[Saved data entries]
======

-- ==== Sys2Proof/Machine/Arbiter.lean ====
section
/-! DEFINITION. The Start Arbiter (chapter 1.3): refusal, parking, admission and the service walk. -/

namespace Sys2Proof.Machine

/-- The line is ORDERED (R51). -/
def State.ordered (s : State) (i : LineNo) : Bool := (s.lineCfg i).mode == .ordered

/-- The tests of R8 that concern the entry's own line (R14): its source EMPTY, or for an ORDERED line
an empty order queue. -/
def unstartable (s : State) (i : LineNo) : Bool :=
  s.sourceEmpty i || (s.ordered i && (s.line i).orders.isEmpty)

/-- A line state in which a request is refused at once (R8). -/
def LineState.barred : LineState → Bool
  | .locked => true
  | .reserved => true
  | .cleaning => true
  | _ => false

/-- A request is refused at once (R8). -/
def refusedAtOnce (s : State) (i : LineNo) : Bool :=
  s.station != .running || (s.line i).state.barred || unstartable s i

/-- The pace is exceeded (R9): starved, and the pours in progress number at least the pace limit. -/
def paceExceeded (s : State) : Bool := s.cool.starved && s.cfg.pace ≤ s.pours

/-- A station hold other than the list (R9, R14): warm hold, journal or pace. -/
def stationHold (s : State) : Bool := s.cool.warmHold || s.freeSpace == 0 || paceExceeded s

/-- The pour mode of an admission (R10, table). -/
def pourMode (m : LineMode) (kind : StartKind) : PourMode :=
  match m, kind with
  | .ordered, _ => .order
  | .free, .handle => .free
  | .free, .keyA => .presetA
  | .free, .keyB => .presetB

/-- The target volume of an admission (R10, table). -/
def pourTarget (c : LineCfg) (l : Line) (mode : PourMode) : Option Nat :=
  match mode with
  | .free => none
  | .presetA => some c.presetA
  | .presetB => some c.presetB
  | .order => l.orders.head?.map Order.volume

/-- The pour context that an admission creates (R10, R16). -/
def newPour (s : State) (i : LineNo) (kind : StartKind) : PourCtx :=
  let c := s.lineCfg i
  let l := s.line i
  let mode := pourMode c.mode kind
  let target := pourTarget c l mode
  { mode, target, tag := if mode = .order then l.orders.head?.map Order.tag else none,
    pulseTarget := target.map (pulseTarget c.k c.g c.oq), k := c.k, g := c.g, oq := c.oq,
    start := s.seconds, openedAt := s.now, duration := none, noFlowFrom := s.now, total := 0,
    foam := 0, creep := l.creep, endReason := none, foamWithdrawn := false }

/-- A pour is admitted on a line (R10): the journal slot is reserved first, the head order leaves the
queue of an ORDERED line, the creep count moves into the context, the valve opens. -/
def beginPour (i : LineNo) (kind : StartKind) (s : State) : State :=
  let l := s.line i
  let s1 := { s with
    journal := { s.journal with reserved := s.journal.reserved + 1 }, pours := s.pours + 1 }
  relamp i (s1.setLine i
    { l with
      state := .pouring, pour := some (newPour s i kind), creep := 0, consecFoam := 0,
      intervalFrom := some s.now, valve := .full s.now,
      orders := if s.ordered i then l.orders.tail else l.orders })

/-- A request joins the tail of the pending start list and its line waits (R9, R11). -/
def park (i : LineNo) (kind : StartKind) (expiry : Option Nat) (s : State) : State :=
  setState i .waiting { s with starts := s.starts ++ [⟨i, kind, expiry⟩] }

/-- A request that a hold parks (R9): a HANDLE always parks, a key parks with an expiry when HoldWait
is not 0 and is refused otherwise. -/
def parkOrRefuse (i : LineNo) (kind : StartKind) (s : State) : State :=
  match kind with
  | .handle => park i kind none s
  | _ =>
    if s.cfg.holdWait = 0 then refuseFlash i s
    else park i kind (some (s.now + s.cfg.holdWait * sec)) s

/-- A start request is judged (R8, R9, R10). -/
def request (i : LineNo) (kind : StartKind) (s : State) : State :=
  if refusedAtOnce s i then refuseFlash i s
  else if stationHold s || !s.starts.isEmpty then parkOrRefuse i kind s
  else beginPour i kind s

/-- The service walk over the entries, oldest first (R14). -/
def serveList : List StartEntry → State → State
  | [], s => s
  | e :: rest, s =>
    if unstartable s e.line then serveList rest (refuseEntry e.line .ready s)
    else if stationHold s then s
    else serveList rest (beginPour e.line e.kind (removeStart e.line s))

/-- The arbiter serves the pending start list (R13). -/
def serve (s : State) : State := serveList s.starts s

end Sys2Proof.Machine
end

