/-- What a new generation of its source makes of a line (R25). -/
def liftedLine (l : Line) : Line :=
  { l with
    lock := if l.lock = .foamOut then .clear else l.lock,
    state := if l.lock = .foamOut ∧ l.state = .locked then .ready else l.state,
    pour := l.pour.map fun p =>
      if l.state = .afterRun ∧ p.endReason = some .foamOut then { p with foamWithdrawn := true }
      else p }

/-- A source takes a new generation (R89, R90): its figures restart, LOW is set only by the low test, the
foam locks of its lines are lifted, and no other source or line changes. -/
def TakesGeneration (x : SourceNo) (gen : BitVec 8) (full : Nat) (s t : State) : Prop :=
  t.source x = { gen, full, own := 0, carry := 0, empty := false, low := (t.source x).low } ∧
  ((t.source x).low = true ↔ full ≠ 0 ∧ full - t.peerDraw x ≤ s.cfg.lowThreshold[x]) ∧
  OtherSources x s t ∧
  t.attn = (if (t.source x).low then s.attn.set .sourceLow else s.attn) ∧
  ∀ i : LineNo, (t.line i).sansLamp =
    (if s.configured i && (s.lineCfg i).source == x then liftedLine (s.line i)
      else s.line i).sansLamp

/-- What the reserve request makes of a selected line (R27). -/
def reservedLine (now : Nat) (l : Line) : Line :=
  match l.state with
  | .ready => { l with state := .reserved }
  | .waiting => { l with state := .reserved, flashFrom := some now }
  | .locked => { l with state := .reserved, lock := .clear }
  | .pouring | .afterRun => { l with cleanMark := true }
  | .off | .reserved | .cleaning => l

/-- The WASTE records of a run end (R73, R75), ascending, from a sequence number on. -/
def wasteRecords (s : State) (j : Job) : List Record :=
  (((linesOf j.lines).filter fun i => 0 < s.clean.beerOut[i] + (s.line i).creep).zipIdx).map
    fun e =>
      let c := s.lineCfg e.1
      let b := s.clean.beerOut[e.1] + (s.line e.1).creep
      .waste { seq := s.journal.seq + BitVec.ofNat 16 e.2, start := j.start, line := e.1,
               source := c.source, gen := (s.source c.source).gen, pulses := b,
               volume := pourVolume c.k c.g 0 b, run := s.clean.runNumber }

/-- The CLEAN record of a run end (R74) with its sequence number. -/
def cleanRecord (s : State) (j : Job) (seq : BitVec 16) (result : RunResult) (last : Option Nat) :
    Record :=
  .clean { seq, start := j.start, duration := min (s.seconds - j.start).toNat 65535,
           run := s.clean.runNumber, entry := j.entry, lines := j.lines, result, lastStep := last }

/-- The volumes of WASTE records that bear a source (R73, R82). -/
def wasteVolumes (x : SourceNo) (rs : List Record) : List Nat :=
  rs.filterMap fun r => match r with
    | .waste w => if w.source = x then some w.volume else none
    | .pour _ | .clean _ => none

======

### [What needs to be done]
The required response is a complete, exact copy of the records.

### [Exercise answer]
-- ==== Sys2Proof/Machine/Arbiter.lean ====
section
/-! DEFINITION. The Start Arbiter (chapter 1.3): refusal, parking, admission and the service walk. -/

namespace Sys2Proof.Machine

/-- The line is ORDERED (R51). -/
def State.ordered (s : State) (i : LineNo) : Bool := (s.lineCfg i).mode == .ordered

/-- The tests of R8 that concern the entry's own line (R14): its source EMPTY, or for an ORDERED line
an empty order queue. -/
def unstartable (s : State) (i : LineNo) : Bool :=
  s.sourceEmpty i || (s.ordered i && (s.line i).orders.isEmpty)

/-- A line state in which a request is refused at once (R8). -/
def LineState.barred : LineState → Bool
  | .locked => true
  | .reserved => true
  | .cleaning => true
  | _ => false

/-- A request is refused at once (R8). -/
def refusedAtOnce (s : State) (i : LineNo) : Bool :=
  s.station != .running || (s.line i).state.barred || unstartable s i

/-- The pace is exceeded (R9): starved, and the pours in progress number at least the pace limit. -/
def paceExceeded (s : State) : Bool := s.cool.starved && s.cfg.pace ≤ s.pours

/-- A station hold other than the list (R9, R14): warm hold, journal or pace. -/
def stationHold (s : State) : Bool := s.cool.warmHold || s.freeSpace == 0 || paceExceeded s

/-- The pour mode of an admission (R10, table). -/
def pourMode (m : LineMode) (kind : StartKind) : PourMode :=
  match m, kind with
  | .ordered, _ => .order
  | .free, .handle => .free
  | .free, .keyA => .presetA
  | .free, .keyB => .presetB

/-- The target volume of an admission (R10, table). -/
def pourTarget (c : LineCfg) (l : Line) (mode : PourMode) : Option Nat :=
  match mode with
  | .free => none
  | .presetA => some c.presetA
  | .presetB => some c.presetB
  | .order => l.orders.head?.map Order.volume

/-- The pour context that an admission creates (R10, R16). -/
def newPour (s : State) (i : LineNo) (kind : StartKind) : PourCtx :=
  let c := s.lineCfg i
  let l := s.line i
  let mode := pourMode c.mode kind
  let target := pourTarget c l mode
  { mode, target, tag := if mode = .order then l.orders.head?.map Order.tag else none,
    pulseTarget := target.map (pulseTarget c.k c.g c.oq), k := c.k, g := c.g, oq := c.oq,
    start := s.seconds, openedAt := s.now, duration := none, noFlowFrom := s.now, total := 0,
    foam := 0, creep := l.creep, endReason := none, foamWithdrawn := false }

/-- A pour is admitted on a line (R10): the journal slot is reserved first, the head order leaves the
queue of an ORDERED line, the creep count moves into the context, the valve opens. -/
def beginPour (i : LineNo) (kind : StartKind) (s : State) : State :=
  let l := s.line i
  let s1 := { s with
    journal := { s.journal with reserved := s.journal.reserved + 1 }, pours := s.pours + 1 }
  relamp i (s1.setLine i
    { l with
      state := .pouring, pour := some (newPour s i kind), creep := 0, consecFoam := 0,
      intervalFrom := some s.now, valve := .full s.now,
      orders := if s.ordered i then l.orders.tail else l.orders })

/-- A request joins the tail of the pending start list and its line waits (R9, R11). -/
def park (i : LineNo) (kind : StartKind) (expiry : Option Nat) (s : State) : State :=
  setState i .waiting { s with starts := s.starts ++ [⟨i, kind, expiry⟩] }

/-- A request that a hold parks (R9): a HANDLE always parks, a key parks with an expiry when HoldWait
is not 0 and is refused otherwise. -/
def parkOrRefuse (i : LineNo) (kind : StartKind) (s : State) : State :=
  match kind with
  | .handle => park i kind none s
  | _ =>
    if s.cfg.holdWait = 0 then refuseFlash i s
    else park i kind (some (s.now + s.cfg.holdWait * sec)) s

/-- A start request is judged (R8, R9, R10). -/
def request (i : LineNo) (kind : StartKind) (s : State) : State :=
  if refusedAtOnce s i then refuseFlash i s
  else if stationHold s || !s.starts.isEmpty then parkOrRefuse i kind s
  else beginPour i kind s

/-- The service walk over the entries, oldest first (R14). -/
def serveList : List StartEntry → State → State
  | [], s => s
  | e :: rest, s =>
    if unstartable s e.line then serveList rest (refuseEntry e.line .ready s)
    else if stationHold s then s
    else serveList rest (beginPour e.line e.kind (removeStart e.line s))

/-- The arbiter serves the pending start list (R13). -/
def serve (s : State) : State := serveList s.starts s

end Sys2Proof.Machine
end

/-- What a new generation of its source makes of a line (R25). -/
def liftedLine (l : Line) : Line :=
  { l with
    lock := if l.lock = .foamOut then .clear else l.lock,
    state := if l.lock = .foamOut ∧ l.state = .locked then .ready else l.state,
    pour := l.pour.map fun p =>
      if l.state = .afterRun ∧ p.endReason = some .foamOut then { p with foamWithdrawn := true }
      else p }

/-- A source takes a new generation (R89, R90): its figures restart, LOW is set only by the low test, the
foam locks of its lines are lifted, and no other source or line changes. -/
def TakesGeneration (x : SourceNo) (gen : BitVec 8) (full : Nat) (s t : State) : Prop :=
  t.source x = { gen, full, own := 0, carry := 0, empty := false, low := (t.source x).low } ∧
  ((t.source x).low = true ↔ full ≠ 0 ∧ full - t.peerDraw x ≤ s.cfg.lowThreshold[x]) ∧
  OtherSources x s t ∧
  t.attn = (if (t.source x).low then s.attn.set .sourceLow else s.attn) ∧
  ∀ i : LineNo, (t.line i).sansLamp =
    (if s.configured i && (s.lineCfg i).source == x then liftedLine (s.line i)
      else s.line i).sansLamp

/-- What the reserve request makes of a selected line (R27). -/
def reservedLine (now : Nat) (l : Line) : Line :=
  match l.state with
  | .ready => { l with state := .reserved }
  | .waiting => { l with state := .reserved, flashFrom := some now }
  | .locked => { l with state := .reserved, lock := .clear }
  | .pouring | .afterRun => { l with cleanMark := true }
  | .off | .reserved | .cleaning => l

/-- The WASTE records of a run end (R73, R75), ascending, from a sequence number on. -/
def wasteRecords (s : State) (j : Job) : List Record :=
  (((linesOf j.lines).filter fun i => 0 < s.clean.beerOut[i] + (s.line i).creep).zipIdx).map
    fun e =>
      let c := s.lineCfg e.1
      let b := s.clean.beerOut[e.1] + (s.line e.1).creep
      .waste { seq := s.journal.seq + BitVec.ofNat 16 e.2, start := j.start, line := e.1,
               source := c.source, gen := (s.source c.source).gen, pulses := b,
               volume := pourVolume c.k c.g 0 b, run := s.clean.runNumber }

/-- The CLEAN record of a run end (R74) with its sequence number. -/
def cleanRecord (s : State) (j : Job) (seq : BitVec 16) (result : RunResult) (last : Option Nat) :
    Record :=
  .clean { seq, start := j.start, duration := min (s.seconds - j.start).toNat 65535,
           run := s.clean.runNumber, entry := j.entry, lines := j.lines, result, lastStep := last }

/-- The volumes of WASTE records that bear a source (R73, R82). -/
def wasteVolumes (x : SourceNo) (rs : List Record) : List Nat :=
  rs.filterMap fun r => match r with
    | .waste w => if w.source = x then some w.volume else none
    | .pour _ | .clean _ => none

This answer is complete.